The C++-Demo Project for Microsoft Visual Studio is available here.

The final rsyocto boot images (img) are available inside the packages-Part of this repository!

• Intel SoC FPGA Embedded Development Suite (EDS) 20.1 - Linux
• Intel Quartus Prime 20.1 Lite Edition - Cyclone V
• Intel Quartus Prime 18.1.0 Standard Edition - Arria 10
• LinuxBootImageFileGenerator
• socfpgaPlatformGenerator
• pydevmem
• PiP2Bitbake
• The Yocto Project
• meta-intelfpga
• meta-openembedded
  • meta-Python
  • meta-webserver
  • meta-networking

The first version of rsyocto (release december of 2019) was developed with the Intel Embedded Development Suite (SoC EDS) version 18.1 and a custom Yocto Project meta-layer.

By default the specifications of these two development tools are not compatible to each other. To handle this issue I designed a custom build flow to progress the output Linux files of the Yocto project and to create all necessary boot stages.

This build system consists of an Ubuntu Linux and a CentOS Linux part. On CentOS was an Altera script used to generate the boot images. With re-design of the bootflow of Intel SoC-FPGAs with the SoC EDS Version 19.1 it was essential for me to design a new build system that can run on a single development computer (Ubuntu Linux or CentOS) and generate all required bootloaders fully automatically. My implementation has the big benefit, that it enables the generation of complete custom Linux versions with own FPGA Projects just by running a Python script. A deep Linux knowledge is for this process not required.

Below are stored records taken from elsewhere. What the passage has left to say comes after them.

-- ==== Sys2Proof/Certificates/Slice0/Obligations.lean ====
section
/-! DEFINITION. The statements about the model, each a proposition by name; OBLIGATIONS.json says what each formalises. -/

open Sys2Proof Sys2Proof.Machine

/-! ## The machine -/

/-- The command at the front of the queue is run on the state with the queue's rest. -/
def Obligations.StepRunsFrontCommand : Prop :=
  ∀ (c : Instr) (rest : List Instr) (s : State), s.pending = c :: rest → step s = exec c { s with pending := rest }

/-- Every command, in every state, answers a next state, and leaves the queue of waiting commands as it was. The queue is the
model's own (assumption 5). -/
def Obligations.EveryCommandAnswersAndKeepsQueue : Prop :=
  ∀ (c : Instr) (s : State), ∃ t, exec c s = .next t ∧ t.pending = s.pending

/-! ## What every step keeps -/

/-- The bounds of the two queues of the link, no entry left reserved, and the gap timer running exactly outside HUNT. That no entry is
left reserved rests on the model's choice that a reserved entry is filled in the step that reserved it (assumption 23). -/
def Obligations.LinkBoundsKept : Prop :=
  ∀ s t : State, LinkSound s.link → step s = .next t → LinkSound t.link

/-- f, acc, lol and the other numbers of every source in their ranges, its buffer laid out as R42 says, nothing held at rest. -/
def Obligations.SourceRangesKept : Prop :=
  ∀ s t : State, SourcesSound s → step s = .next t → SourcesSound t

/-- Every cell has exactly one owner, and the notice table and its queues agree. -/
def Obligations.CellOwnershipKept : Prop :=
  ∀ s t : State, CellsSound s → NoticesSound s.sched → step s = .next t → CellsSound t ∧ NoticesSound t.sched

/-- The free cells, the cells of the elastic buffers and those of the notice records add up to 512. -/
def Obligations.CellCountsAddUp : Prop :=
  ∀ s : State, CellsSound s → s.pool.free + elasticHeld s + noticeHeld s = 512

/-- A CLOSED or SILENT channel has no active source; a LIVE or BRIDGING one has one of its live list. -/
def Obligations.ActiveSourceLawKept : Prop :=
  ∀ s t : State, ChannelsSound s → step s = .next t → ChannelsSound t

/-- The laws of racks, charging and fleet: each account's committed draw is the sum of its sessions' draws; a DOCKED device is named by
exactly one slot; out_count counts the group's OUT devices; a roster entry is BOUND exactly to the OUT microphone that names it; a reserved
slot has no charge phase and is held by exactly one operation; and the exchanges under way are those that these need. -/
def Obligations.DockLawsKept : Prop :=
  ∀ s t : State, DockSound s → step s = .next t → DockSound t

/-- bound_groups of each channel counts the groups whose channel it is. The event flags, repeats and records agree, and so do the air
timer's fields (the place within the superframe is the model's own, assumption 10). -/
def Obligations.BindingEventAndAirRecordsKept : Prop :=
  (∀ s t : State, BindingsSound s → step s = .next t → BindingsSound t) ∧
    ∀ s t : State, EventsSound s → AirSound s.air → step s = .next t → EventsSound t ∧ AirSound t.air

/-- All of these hold right after a hard reset, at every line rate and level of the ready line. -/
def Obligations.SoundAfterHardReset : Prop :=
  ∀ (rate : LineRate) (ready : Bool), let s := State.hardReset rate ready
    LinkSound s.link ∧ SourcesSound s ∧ CellsSound s ∧ NoticesSound s.sched ∧ ChannelsSound s ∧ BindingsSound s ∧
      EventsSound s ∧ AirSound s.air ∧ WindowsSound s ∧ DevicesSound s ∧ IssuesSound s ∧ BudgetsRespected s ∧ DockSound s

/-! ## The message link -/

/-- A frame received whole in HUNT with a good check takes its place: it joins a request queue of fewer than four, is answered
BUSY while the outbound queue has room, is discarded for OVERFLOW at 32 entries, and is dropped silently while a reset is
pending. -/
def Obligations.GoodFrameTakesItsPlace : Prop :=
  ∀ (f : Frame) (s : State), f.body.length ≤ 256 → s.link.rx = .hunt →
    (s.link.resetPending = true → exec (.frameReceive f.chars) s = .next { s with link := s.link.hunting }) ∧
    (s.link.resetPending = false → s.link.requests.length < 4 →
      exec (.frameReceive f.chars) s =
        .next { s with link := { s.link.hunting with requests := s.link.requests ++ [f] } }) ∧
    (s.link.resetPending = false → 4 ≤ s.link.requests.length → s.link.outbound.length < 32 →
      exec (.frameReceive f.chars) s = .next (replied f.kind f.tag 0x02 [] { s with link := s.link.hunting })) ∧
    (s.link.resetPending = false → 4 ≤ s.link.requests.length → 32 ≤ s.link.outbound.length →
      exec (.frameReceive f.chars) s = .next (reported 0 0 5 { s with link := s.link.hunting }))

/-- The four causes that discard a frame under reception: the receiver is in HUNT again with the gap timer stopped, and
LINK_FRAME_BAD is raised with object 0 and the cause's detail. In HUNT, a character that is no start byte is ignored. -/
def Obligations.DiscardedFrameRaisesItsCause : Prop :=
  ∀ s : State,
    (∀ (f : Frame) (lo hi : Byte), s.link.rx = .hunt → f.body.length ≤ 256 → f.bytes.take (5 + f.body.length) ++ [lo, hi] ≠ f.bytes →
      exec (.frameReceive ((f.bytes.take (5 + f.body.length) ++ [lo, hi]).map (fun b => { byte := b, framingError := false }))) s =
        .next (reported 0 0 1 { s with link := s.link.hunting })) ∧
    (s.link.gapTimer = true → exec .gapExpiry s = .next (reported 0 0 2 { s with link := s.link.hunting })) ∧
    (∀ lo hi : Byte, s.link.rx = .hunt → 256 < lo.toNat + 256 * hi.toNat →
      exec (.frameReceive ([0xA5, lo, hi].map (fun b => { byte := b, framingError := false }))) s =
        .next (reported 0 0 3 { s with link := s.link.hunting })) ∧
    (∀ b : Byte, s.link.rx ≠ .hunt → s.link.under ≠ none →
      exec (.frameReceive [{ byte := b, framingError := true }]) s =
        .next (reported 0 0 4 { s with link := s.link.hunting })) ∧
    (∀ (b : Byte) (e : Bool), s.link.rx = .hunt → (b ≠ 0xA5 ∨ e = true) →
      exec (.frameReceive [{ byte := b, framingError := e }]) s = .next s)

My first approach to design this Linux Distribution Build Flow to create the first rsyocto version

Block diagram of the fully automated build system to design new releases

This illustration shows my new development procedure and the required complexity to create rsyocto. I entirely automated the required complex bootflow to generate with a Intel Quartus Prime FPGA project and Linux Distribution files (e.g. zImage,rootfs,...) a bootable image file (.img). The script uses the Intel Embedded Development Suite (SoC EDS) in version 20.1 (2020) to design the necessary bootloaders based on the project settings for a Intel Cyclone V and Intel Arria 10 SX SoC-FPGA. It was designed to allow a high optimization of all components, such as the u-boot boot script or the Linux Device Tree. With this project I want to give other developers a full-functional system to reduce their development effort.

For designing custom rsyocto Versions it is only necessary to copy the "socfpgaPlatformGenerator"- Folder (available inside Repository's Releases part) into a Quartus Prime FPGA project folder. The included Python script can then generate the entire platform and can output a shareable and a bootable image file (".img").By the way, it is also possible to use this script with your own Linux Distribution files as I will show later.

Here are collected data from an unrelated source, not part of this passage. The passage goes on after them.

/-- A body of 256 bytes; a part in HUNT with a reset pending, with 3 requests, with 4 and 31 entries, with 4 and 32 entries. -/
theorem witness_GoodFrameTakesItsPlace :
    (List.replicate 256 (0 : Byte)).length ≤ 256 ∧ (resetting 1).link.rx = .hunt ∧ (resetting 1).link.resetPending = true ∧
      (crowded 3 0).link.rx = .hunt ∧ (crowded 3 0).link.resetPending = false ∧ (crowded 3 0).link.requests.length < 4 ∧
      (crowded 4 31).link.requests.length = 4 ∧ (crowded 4 31).link.outbound.length < 32 ∧ (crowded 4 32).link.outbound.length = 32 := by
  decide +kernel

/-- A frame whose check is wrong by one bit; a running gap timer; the length 257; a receiver outside HUNT; a byte of noise. -/
theorem witness_DiscardedFrameRaisesItsCause :
    let f : Frame := { kind := 1, tag := 0, body := [] }
    let under : State := { quiet with link := { quiet.link with
      rx := .length, gapTimer := true, under := some { lengthLow := none, length := 0, kind := none, tag := none, body := [],
                                                       check := 0xFFFF, checkLow := none } } }
    f.bytes.take 5 ++ [0, 0] ≠ f.bytes ∧ quiet.link.rx = .hunt ∧ under.link.gapTimer = true ∧
      256 < (1 : Byte).toNat + 256 * (1 : Byte).toNat ∧ under.link.rx ≠ .hunt ∧ under.link.under ≠ none ∧ (0x5A : Byte) ≠ 0xA5 := by
  decide +kernel

/-- One waiting request at 27 entries and at 28; a kind not assigned; an assigned kind with and without a length it allows. -/
theorem witness_RequestServiceServesTheHead :
    ((0x12, .sourceMute, bodyOf 2) : Byte × (Byte → List Byte → Instr) × (List Byte → Bool)) ∈ requestTable ∧ bodyOf 2 [0] = false ∧
      bodyOf 2 [13, 1] = true ∧
    (crowded 1 28).link.requests = { kind := 0x55, tag := 1, body := [] } :: [] ∧ 28 ≤ (crowded 1 28).link.outbound.length ∧
      (crowded 1 27).link.outbound.length < 28 ∧ (crowded 1 27).link.resetPending = false ∧
      OutEntry.reserved ∉ (crowded 1 27).link.outbound ∧
      ([13, 1] : List Byte) = [BitVec.ofNat 8 (13 : SourceId).val, if true then 1 else 0] :=
  ⟨by simp [requestTable], by decide +kernel⟩
theorem witness_TransmittedFrameLeavesTheQueue :
    (queued 1).link.outbound = .frame (startedNotice 1 .b115200) :: [] ∧
      ({ quiet with link := { quiet.link with outbound := [.reserved] } } : State).link.outbound = .reserved :: [] := ⟨rfl, rfl⟩
theorem witness_IdentifyAnswersTheFixedFields : ServesNow quiet ∧ ServesNow (queued 27) ∧ ([0] : List Byte) ≠ [] := by
  unfold ServesNow; decide +kernel
theorem witness_SoftResetWaitsForItsReply :
    ServesNow quiet ∧ (resetting 1).link.resetPending = true ∧ (resetting 1).link.outbound ≠ [] := by unfold ServesNow; decide +kernel
theorem witness_LinkAfterEitherReset : (resetting 0).link.resetPending = true ∧ (resetting 0).link.outbound = [] := ⟨rfl, rfl⟩
theorem witness_RequestCommandIsItsFrame :
    ((0x01, .identify, bodyOf 0) : Byte × (Byte → List Byte → Instr) × (List Byte → Bool)) ∈ requestTable ∧
      (List.replicate 256 (0 : Byte)).length ≤ 256 ∧ LinkSound busy.link ∧ busy.link.rx = .hunt ∧ ServesNow busy ∧
      LinkSound (crowded 1 0).link ∧ ¬ ServesNow (crowded 1 0) :=
  ⟨by simp [requestTable], by decide +kernel, witness_link, rfl, witness_busy_serves, by unfold LinkSound; decide, by unfold ServesNow; decide⟩
theorem witness_DisallowedLengthIsRefused :
    ((0x11, .sourceMode, bodyOf 5) : Byte × (Byte → List Byte → Instr) × (List Byte → Bool)) ∈ requestTable ∧
      ServesNow quiet ∧ bodyOf 5 [0, 0, 0, 0] = false := ⟨by simp [requestTable], witness_quiet_serves, by decide⟩
theorem witness_EventSetRaisesItsKind :
    ServesNow (queued 22) ∧ ServesNow (queued 23) ∧ (65535 < 65536 ∧ 2 ^ 32 - 1 < 2 ^ 32) ∧
      (([25] : List Byte).length = 1 ∧ 24 < (([25] : List Byte).getD 0 0).toNat) := by unfold ServesNow; decide +kernel
theorem witness_EventReadAndClear : ServesNow quiet ∧ 24 < (25 : Byte).toNat ∧ (254 : Byte) ≠ 255 := by unfold ServesNow; decide
theorem witness_EventEnableAndDisable : ServesNow (queued 22) ∧ 24 < (25 : Byte).toNat ∧ (254 : Byte) ≠ 255 := by
  unfold ServesNow; decide +kernel
theorem witness_SoftResetValues : (resetting 0).link.resetPending = true ∧ (resetting 0).link.outbound = [] := ⟨rfl, rfl⟩

/-- A part that is STOPPED and ready. -/
def stopped : State := { quiet with air := { quiet.air with ready := true } }

theorem witness_AirStartFormsTheFirstSuperframe :
    ServesNow busy ∧ SourcesSound busy ∧ busy.air.running = true ∧ ServesNow stopped ∧ SourcesSound stopped ∧
      stopped.air.running = false ∧ stopped.air.ready = true :=
  ⟨witness_busy_serves, witness_sources, rfl, witness_quiet_serves,
    by unfold SourcesSound SourceSound NumbersSound SettingsSound BufferSound Within; decide +kernel, rfl, rfl⟩

/-- The busy part with its superframe so far gone, and a stop pending or not. -/
def atPart (due : Nat) (stopPending : Bool) : State := { busy with air := { busy.air with due := due, stopPending := stopPending } }

theorem witness_AirStopNamesItsSuperframe :
    ServesNow stopped ∧ stopped.air.running = false ∧ ServesNow (atPart 38 true) ∧ (atPart 38 true).air.stopPending = true ∧
      ServesNow (atPart 38 false) ∧ ServesNow (atPart 39 false) ∧ (atPart 39 false).air.running = true ∧
      (atPart 39 false).air.stopPending = false := by unfold ServesNow; decide +kernel
theorem witness_SuperframesAndSlots :
    (atPart 39 false).air.running = true ∧ (atPart 39 false).air.due = 39 ∧ (atPart 38 false).air.due ≠ 39 ∧
      (atPart 23 false).air.due ≤ (23 : Fin 24).val ∧ (22 : Fin 24).val < (atPart 23 false).air.due := by decide +kernel
theorem witness_BuildFillsTheImage :
    (atPart 37 false).air.due ≠ 38 ∧ (atPart 38 false).air.running = true ∧ (atPart 38 false).air.due = 38 ∧
      (atPart 38 false).air.stopPending = false := by decide +kernel
theorem witness_StopOfTheAir :
    (atPart 38 true).air.running = true ∧ (atPart 38 true).air.due = 38 ∧ (atPart 38 true).air.stopPending = true ∧
      busy.air.running = true ∧ stopped.air.running = false ∧ busy.channels[(0 : ChannelId)].applyPending = false ∧
      busy.channels[(0 : ChannelId)].state = .live := by decide +kernel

My build flow consists of three stages to enable the support for other Embedded Linux platforms or with different Embedded Linux Distributions. In the following table these three stages are visible. Stage one is on the lowest level and its classes will be used by the next stage.

As described, I attach great importance to easy-to-use and powerful integrated development environments (IDE) for the Linux application development, due to the fact that the requirement and complexity of embedded applications grows exponentially year after year and the only way to counter act this trend are simple to install and use IDEs.

On the Linux generation site, I could simplify the complex multi-stage bootloader and Linux generation process with my Python scripts and pre-installed Bus-tools and the ARM Development (DS-5) Studio integration can help with hardware-level development and trace debugging. For the Linux Desktop application development, I used the following approach for my project:

My pre-configured and preferred Linux application development approach for C++,Python and Web

This replaces the complex Eclipse- and Visual Studio IDEs and annoys all essential components on the Embedded Linux itself. In this concept the development projects are located for the best code tracking inside a git- (GitHub or GitLab) repository. This repo can be directly cloned to the rootfs of the Embedded Linux via a secure shell (SSH) interface over the network. A developer can use an another SSH connection to his development machine.

The development machine can be any computer that runs the compact code editor Microsoft Visual Studio Code Insider. The Microsoft Visual Studio Code Insider version allows the remote connection to an embedded ARMv7-A and ARMv8-A Linux distributions, such as rsyocto. Via SSH established VS Code a connection to the Linux Shell of Embedded Linux and via SFTP it is enabled to access the root file system (rootfs). The code editor uses the existing development tools on the target platform, such as the native gcc-compiler or Python for the application engineering and debugging (e.g. gdb-server).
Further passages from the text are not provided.